After the war, His Majesty the Emperor still sat on his throne, and the gentlemen who ran the United States had absolutely no problem with this. They never had.

The United States Strategic Bombing Survey of 1946 concluded:

It seems clear that, even without the atomic bombing attacks, air supremacy over Japan could have exerted sufficient pressure to bring about unconditional surrender and obviate the need for invasion. Based on a detailed investigation of all the facts, and supported by the testimony of the surviving Japanese leaders involved, it is the Survey's opinion that certainly prior to 31 December 1945, and in all probability prior to 1 November 1945, Japan would have surrendered even if the atomic bombs had not been dropped, even if Russia had not entered the war, and even if no invasion had been planned or contemplated.

It has been argued, to the present day, that it wouldn't have mattered if the United States had responded to the Japanese peace overtures because the emperor was merely a puppet of the military, and the military would never have surrendered without the use of the A-bombs.

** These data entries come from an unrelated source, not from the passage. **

/-- A word of a mover channel, but MVR_CHn_STATUS. -/
theorem windowOf_mvr {u n o : Nat} (hu : u < 17) (hn : n < 16) (ho : o < 0x100) (hne : o ≠ 0x10) :
    ∃ w p, windowOf (mvrBase u n + o) = some (w, p) ∧ DirectWord w p ∧
      ∀ s v, regEffect s (mvrBase u n + o) v = mvrRegWrite s u n o (mvrBase u n + o) v := by
  by_cases hc : u < 16
  · have hb : mvrBase u n + o = clusterWin u + (0x2000 + 0x100 * n + o) := by
      rw [mvrBase, if_pos hc]
      omega
    have hl : 0x2000 + 0x100 * n + o < 2 ^ 32 := by omega
    rw [hb]
    refine ⟨_, _, windowOf_cluster hc hl, ⟨fun _ => by omega, by simp, by unfold holdsW1C; omega⟩, fun s v => ?_⟩
    rw [regEffect_cluster hc hl, clusterRegWrite_mvr s hn ho]
  · obtain rfl : u = 16 := by omega
    have hb : mvrBase 16 n + o = hubWin + (0x50000 + 0x100 * n + o) := by
      rw [mvrBase, if_neg hc]
      omega
    have hl : 0x50000 + 0x100 * n + o < 2 ^ 20 := by omega
    rw [hb]
    refine ⟨_, _, windowOf_hub hl, ⟨by simp, fun _ => by omega, by unfold holdsW1C; omega⟩, fun s v => ?_⟩
    rw [regEffect_hub hl, hubRegWrite_mvr s hn ho]

theorem txuBase_aligned (u : Nat) : txuBase u % 4 = 0 := by
  unfold txuBase clusterWin windowBits hubWin
  split <;> omega

theorem mvrBase_aligned (u n : Nat) : mvrBase u n % 4 = 0 := by
  unfold mvrBase clusterWin windowBits hubWin
  split <;> omega

/-- A steward's write of a transaction unit's word is that unit's (Table 12.10). -/
theorem exec_registerWrite_txu_carried {s : State} {a : BitVec 48} {u o : Nat} {v sets : BitVec 32} (hs : Functional s)
    (hu : stewardUp s = true) (hr : reachable s a.toNat = true) (hlt : u < 17) (ho : o < 0x1000) (h4 : o % 4 = 0) (hn : o ≠ 4)
    (ha : a.toNat = txuBase u + o) :
    exec (.registerWrite false a v sets) s = .next (carryOut s (fun t => txuRegWrite t u o (txuBase u + o) v.toNat)) := by
  obtain ⟨w, p, hw, hd, he⟩ := windowOf_txu hlt ho hn
  have hal := txuBase_aligned u
  rw [exec_registerWrite_direct hs hu hr (by omega) (ha ▸ hw) hd, ha, regWrite]
  simp only [he]

theorem exec_registerWrite_txu {s t : State} {a : BitVec 48} {u o : Nat} {v : BitVec 32} (hs : Functional s)
    (hu : stewardUp s = true) (hr : reachable s a.toNat = true) (hlt : u < 17) (ho : o < 0x1000) (h4 : o % 4 = 0) (hn : o ≠ 4)
    (ha : a.toNat = txuBase u + o) (h : txuRegWrite { s with writes := [] } u o (txuBase u + o) v.toNat = { t with writes := [] })
    (ht : t.writes = s.writes) (sets : BitVec 32) : exec (.registerWrite false a v sets) s = .next t := by
  rw [exec_registerWrite_txu_carried hs hu hr hlt ho h4 hn ha, carryOut_of_writes_nil (by rw [h]), h, ← ht]

/-! ### Words of the hub -/

/-- A steward's write of a hub word outside the aliases and the relay registers. -/
theorem exec_registerWrite_hub {s t : State} {a : BitVec 48} {o : Nat} {v : BitVec 32} (hs : Functional s)
    (hu : stewardUp s = true) (hd : DirectWord .hub o) (ho : o < 2 ^ 20) (h4 : o % 4 = 0) (ha : a.toNat = hubWin + o)
    (h : hubRegWrite { s with writes := [] } o (hubWin + o) v.toNat = { t with writes := [] })
    (ht : t.writes = s.writes) (sets : BitVec 32) : exec (.registerWrite false a v sets) s = .next t := by
  have hw : windowOf (hubWin + o) = some (.hub, o) := windowOf_hub ho
  have hal : (hubWin + o) % 4 = 0 := by
    have := hubWin_eq
    omega
  rw [exec_registerWrite_direct hs hu (by rw [ha]; exact reachable_hub s hw) (ha ▸ hal) (ha ▸ hw) hd, ha,
    regWrite_of_effect ((regEffect_hub ho _).trans h) ht]

/-- The words of the hub that the statement names. -/
theorem directWord_hub {o : Nat} (h : o = 0x10C ∨ o = 0x90008 ∨ o = 0x70030) : DirectWord .hub o :=
  ⟨by simp, fun _ => by omega, by unfold holdsW1C; omega⟩

/-! ### Zeros and ones written -/

/-- The two bits of TXU_CTRL, COMMIT and CLEAR. -/
theorem bits_zero_two (v : Nat) : (bits v 0 2).testBit 0 = bit v 0 ∧ (bits v 0 2).testBit 1 = bit v 1 := by
  rw [testBit_bits, testBit_bits]
  exact ⟨rfl, rfl⟩

/-- A mask of one core names that core. -/
theorem maskBits_one : ∀ k : Fin 8, maskBits 8 (2 ^ k.val) = [k.val] := by decide

theorem txuFence_zero (s : State) (u : Nat) : txuFence s u 0 = s := by
  unfold txuFence
  split <;> rfl

/-- A one written to TXU_FENCE.SET for a core that no plan holds leaves it fenced (R439). -/
theorem txuFence_one_fenced (s : State) (u : Fin 16) (k : Fin 8) (h : holderOf s (8 * u + k) = none) :
    fenced (txuFence s u (2 ^ k.val)) (8 * u + k) = true ∧ (txuFence s u (2 ^ k.val)).writes = s.writes := by
  have hc : 8 * u.val + k.val < 128 := by omega
  rw [txuFence, if_neg (by omega), maskBits_one, List.foldl_cons, List.foldl_nil]
  split
  · next hf => exact ⟨hf, rfl⟩
  · rw [fenceAndMove_of_free hc h]
    exact ⟨fenced_fenceCore s _, (fenceCore_fenceKeeps hc h).writes⟩

/-! ### The monitor locked (R537) -/

theorem getF_dropChallenge_locked (s : State) :
    (dropChallenge s).getF dbgBase DBG_STATUS_LOCKED = s.getF dbgBase DBG_STATUS_LOCKED :=
  State.getF_setF_apart { s with mon := { s.mon with chal := none } } dbgBase dbgBase DBG_STATUS_CHAL DBG_STATUS_LOCKED 0
    (by decide) (.inr (.inl (by decide)))

theorem reg_dropChallenge_ne (s : State) {a : Nat} (h : a ≠ dbgBase + DBG_STATUS_CHAL.off) :
    (dropChallenge s).reg a = s.reg a :=
  State.reg_setF_ne { s with mon := { s.mon with chal := none } } dbgBase DBG_STATUS_CHAL 0 a h

/-- A one written to DBG_LOCK locks the monitor and discards its challenge; of the registers only DBG_STATUS changes. -/
theorem monitorLock_locked (s : State) :
    (monitorLock s).getF dbgBase DBG_STATUS_LOCKED = 1 ∧ (monitorLock s).getF dbgBase DBG_STATUS_CHAL = 0 ∧
      RegsKept s (monitorLock s) [dbgBase + DBG_STATUS_LOCKED.off] := by
  refine ⟨?_, State.getF_setF_same _ dbgBase DBG_STATUS_CHAL 0 (by decide), fun b hb => ?_⟩
  · exact (getF_dropChallenge_locked _).trans (State.getF_setF_same s dbgBase DBG_STATUS_LOCKED 1 (by decide))
  · have hne : b ≠ dbgBase + DBG_STATUS_LOCKED.off := fun e => hb (e ▸ List.mem_cons_self)
    exact (reg_dropChallenge_ne _ hne).trans (State.reg_setF_ne s _ _ _ _ hne)

/-! ### The obligation -/

/-- What a plain write leaves, bit by bit (Table 0.6): no plain word has a W1C bit. -/
theorem registerWrite_plain_bits {s : State} {a : BitVec 48} {w : Win} {o : Nat} {v sets : BitVec 32} (hs : Functional s)
    (hu : stewardUp s = true) (h4 : a.toNat % 4 = 0) (h : windowOf a.toNat = some (w, o)) (hp : Spec.plainWord w o)
    (hr : reachable s a.toNat = true) :
    ∃ t, exec (.registerWrite false a v sets) s = .next t ∧ OnlyRegs s t [a.toNat] ∧
      ∀ j, j < 32 →
        let r := if bit (accMask a.toNat .rw) j then bit v.toNat j else bit (s.reg a.toNat) j
        bit (t.reg a.toNat) j = if bit (accMask a.toNat .w1c) j then (r && !bit v.toNat j) || bit sets.toNat j else r := by
  have hd := directWord_plain hp
  have hw := accMask_w1c_zero h hd.w1c
  refine ⟨s.writePlain a.toNat v.toNat, ?_, OnlyRegs.writePlain s _ _, fun j hj => ?_⟩
  · rw [exec_registerWrite_direct hs hu hr h4 h hd, regWrite_plain s (regEffect_plain h hp _ _)]
  · have h0 : bit (accMask a.toNat .w1c) j = false := by rw [hw]; exact Nat.zero_testBit j
    rw [h0]
    exact testBit_reg_writePlain hw s v.toNat hj

/-- A zero written to a WO or W1S field does nothing (Table 0.6). -/
theorem registerWrite_zero {s : State} {a : BitVec 48} {v : BitVec 32} (sets : BitVec 32) {u : Fin 17} {n : Fin 16}
    (hs : Functional s) (hu : stewardUp s = true) (hr : reachable s a.toNat = true)
    (h : a.toNat = txuBase u ∧ bits v.toNat 0 2 = 0 ∨ a.toNat = txuBase u + 0x10 ∧ bits v.toNat 8 8 = 0 ∨
      a.toNat = mvrBase u n + 4 ∧ bit v.toNat 0 = false ∨ a.toNat = hubWin + 0x10C ∧ bit v.toNat 0 = false ∨
      a.toNat = hubWin + 0x90008 ∧ bit v.toNat 0 = false) :
    exec (.registerWrite false a v sets) s = .next s := by
  rcases h with ⟨ha, hv⟩ | ⟨ha, hv⟩ | ⟨ha, hv⟩ | ⟨ha, hv⟩ | ⟨ha, hv⟩
  · obtain ⟨h0, h1⟩ := bits_zero_two v.toNat
    rw [hv, Nat.zero_testBit] at h0 h1
    refine exec_registerWrite_txu (o := 0) hs hu hr u.isLt (by decide) (by decide) (by decide) ha ?_ rfl sets
    simp [txuRegWrite, ← h0, ← h1]
  · refine exec_registerWrite_txu (o := 0x10) hs hu hr u.isLt (by decide) (by decide) (by decide) ha ?_ rfl sets
    simp [txuRegWrite, hv, txuFence_zero]
  · obtain ⟨w, p, hw, hd, he⟩ := windowOf_mvr (o := 4) u.isLt n.isLt (by decide) (by decide)
    have hal := mvrBase_aligned u n
    rw [exec_registerWrite_direct hs hu hr (by omega) (ha ▸ hw) hd, ha]
    exact congrArg _ (regWrite_of_effect ((he _ _).trans (by simp [mvrRegWrite, hv])) rfl)
  · refine exec_registerWrite_hub (o := 0x10C) hs hu (directWord_hub (.inl rfl)) (by decide) (by decide) ha ?_ rfl sets
    simp [hubRegWrite, mbxWrite, hv]
  · refine exec_registerWrite_hub (o := 0x90008) hs hu (directWord_hub (.inr (.inl rfl))) (by decide) (by decide) ha ?_ rfl sets
    simp [hubRegWrite, hv]

/-- Settles O11: plain words bit by bit, zeros that do nothing, and the ones that act. -/
theorem registerWriteByAccessType : Obligations.RegisterWriteByAccessType := by
  unfold Obligations.RegisterWriteByAccessType
  refine ⟨fun s a w o v sets hs hu h4 h hp hr => registerWrite_plain_bits hs hu h4 h hp hr,
    fun s a v sets u n hs hu hr h => registerWrite_zero sets hs hu hr h, fun s a v sets hs hu =>
      ⟨fun ha hv => ?_, fun ha => ?_, fun u ha hr hv hst => ?_, fun u k ha hr hv hh => ?_⟩⟩
  · obtain ⟨hl, hc, hk⟩ := monitorLock_locked s
    refine ⟨monitorLock s, ?_, hl, hc, rfl, rfl, hk⟩
    refine exec_registerWrite_hub (t := monitorLock s) (o := 0x90008) hs hu (directWord_hub (.inr (.inl rfl))) (by decide)
      (by decide) ha ?_ rfl sets
    simp only [hubRegWrite, hv]
    rfl
  · exact exec_registerWrite_hub (t := wdogKick s) (o := 0x70030) hs hu (directWord_hub (.inr (.inr rfl))) (by decide)
      (by decide) ha rfl rfl sets
  · obtain ⟨h0, h1⟩ := bits_zero_two v.toNat
    rw [hv] at h0 h1
    refine ⟨(s.setF (txuBase u) TXU_STATUS_COUNT 0).setF (txuBase u) TXU_STATUS_STATE 0, ?_,
      State.getF_setF_same _ _ _ _ (by decide), ?_, ?_⟩
    · refine exec_registerWrite_txu (t := (s.setF (txuBase u) TXU_STATUS_COUNT 0).setF (txuBase u) TXU_STATUS_STATE 0) (o := 0)
        hs hu hr u.isLt (by decide) (by decide) (by decide) ha ?_ rfl sets
      simp only [txuRegWrite, ← h0, ← h1]
      exact txuClear_staged (s := { s with writes := [] }) hst
    · rw [txuCount, State.getF_setF_apart _ _ _ _ _ _ (by decide) (.inr (.inl (by decide)))]
      exact State.getF_setF_same s _ _ _ (by decide)
    · exact ((OnlyRegs.refl s _).setF 0 List.mem_cons_self).setF 0 List.mem_cons_self
  · obtain ⟨hf, hw⟩ := txuFence_one_fenced { s with writes := [] } u k hh
    refine ⟨{ txuFence { s with writes := [] } u (2 ^ k.val) with writes := s.writes }, ?_, hf⟩
    rw [exec_registerWrite_txu_carried (o := 0x10) hs hu hr (by omega) (by decide) (by decide) (by decide) ha]
    have he : txuRegWrite { s with writes := [] } u 0x10 (txuBase u + 0x10) v.toNat =
        txuFence { s with writes := [] } u (2 ^ k.val) := by simp [txuRegWrite, hv]
    rw [carryOut_of_writes_nil (by rw [he]; exact hw), he]

end Sys2Proof.Machine
end

section
/-! Accesses of memory (R283 to R289, R308): the pieces an access takes, what a write leaves in memory, and a read that meets no
fault. -/

namespace Sys2Proof.Machine
open Sys2Proof Sys2Proof.Machine.Reg

/-! ### Bytes put piece by piece -/

@[simp] theorem State.putByte_dies (s : State) (a : Nat) (b : Byte) : (s.putByte a b).dies = s.dies := by
  unfold State.putByte
  split <;> rfl

@[simp] theorem State.putBytes_dies (s : State) (a : Nat) (l : Bytes) : (s.putBytes a l).dies = s.dies := by
  induction l generalizing s a with
  | nil => rfl
  | cons b t ih => rw [State.putBytes, ih, State.putByte_dies]

theorem State.putBytes_append (s : State) (a : Nat) (l m : Bytes) :
    s.putBytes a (l ++ m) = (s.putBytes a l).putBytes (a + l.length) m := by
  induction l generalizing s a with
  | nil => rfl
  | cons b t ih =>
    rw [List.cons_append, State.putBytes, State.putBytes, ih, List.length_cons, Nat.add_right_comm, Nat.add_assoc]

theorem slice_of_le {b : Bytes} {off len : Nat} (h : off + len ≤ b.length) : slice b off len = (b.drop off).take len := by
  have hl : ((b.drop off).take len).length = len := by
    rw [List.length_take, List.length_drop]
    omega
  simp only [slice, hl, Nat.sub_self, List.replicate_zero, List.append_nil]

/-- The first address of piece i of an access in units of u bytes. -/
theorem pieceStart_le {u a len i : Nat} (hi : i < (a + len - 1) / u - a / u + 1) (hlen : 0 < len) :
    max a ((a / u + i) * u) ≤ a + len - 1 := by
  have hm : (a / u + i) * u ≤ a + len - 1 := by
    have hle : a / u ≤ (a + len - 1) / u := Nat.div_le_div_right (by omega)
    exact (Nat.mul_le_mul_right u (show a / u + i ≤ (a + len - 1) / u by omega)).trans (Nat.div_mul_le_self _ u)
  omega

/-- The pieces of an access lie within it (R61, R285). -/
theorem mem_accesses {u a len : Nat} {p : Nat × Nat} (h : p ∈ accesses u a len) :
    a ≤ p.1 ∧ p.1 < a + len ∧ p.1 + p.2 ≤ a + len := by
  unfold accesses at h
  split at h
  · simp at h
  · obtain ⟨i, hi, rfl⟩ := List.mem_map.mp h
    have := pieceStart_le (List.mem_range.mp hi) (by omega)
    dsimp only
    omega

theorem lt_succ_div_mul {u : Nat} (hu : 0 < u) (a : Nat) : a < (a / u + 1) * u := by
  rw [Nat.mul_comm]
  exact Nat.lt_mul_div_succ a hu

/-- The first pieces of an access put one after another put its first bytes. -/
theorem foldl_pieces_putBytes {u a : Nat} (hu : 0 < u) (b : Bytes) (s : State) (hb : 0 < b.length) {n : Nat}
    (hn : n ≤ (a + b.length - 1) / u - a / u + 1) :
    (((List.range n).map (fun i =>
      (max a ((a / u + i) * u), min (a + b.length) ((a / u + i + 1) * u) - max a ((a / u + i) * u)))).foldl
        (fun t p => t.putBytes p.1 (slice b (p.1 - a) p.2)) s) =
      s.putBytes a (b.take (min (a + b.length) ((a / u + n) * u) - a)) := by
  induction n with
  | zero =>
    have h0 : min (a + b.length) ((a / u + 0) * u) - a = 0 := by
      have := Nat.div_mul_le_self a u
      rw [Nat.add_zero]
      omega
    rw [h0]
    rfl
  | succ n ih =>
    have hx := pieceStart_le (u := u) (a := a) (len := b.length) (i := n) (by omega) hb
    have hy : a < (a / u + (n + 1)) * u :=
      (lt_succ_div_mul hu a).trans_le (Nat.mul_le_mul_right u (by omega))
    have hxy : (a / u + n) * u ≤ (a / u + (n + 1)) * u := Nat.mul_le_mul_right u (by omega)
    rw [List.range_succ, List.map_append, List.foldl_append, ih (by omega), List.map_singleton, List.foldl_cons,
      List.foldl_nil, Nat.add_assoc]
    generalize (a / u + n) * u = x at hx hxy
    generalize (a / u + (n + 1)) * u = y at hy hxy
    have hk : min (a + b.length) x - a = max a x - a := by omega
    have hlen : (b.take (max a x - a)).length = max a x - a := by
      rw [List.length_take]
      omega
    have hlo : max a x = a + (max a x - a) := by omega
    have hsum : min (a + b.length) y - a = (max a x - a) + (min (a + b.length) y - max a x) := by omega
    dsimp only
    rw [hk, slice_of_le (by omega), hsum, List.take_add, State.putBytes_append, hlen, ← hlo]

However, "the emperor as puppet" thesis was a creation out of whole cloth by General MacArthur, the military governor of Japan, to justify his personal wish that the emperor not be tried as a war criminal along with many other Japanese officials.

In any event, this does not, and can not, excuse the United States government for not at least trying what was, from humanity's point of view, the clearly preferable option, replying seriously to the Japanese peace overtures. No matter how much power the military leaders had, the civil forces plainly had the power to put forth the overtures and their position could only have been enhanced by a positive American response.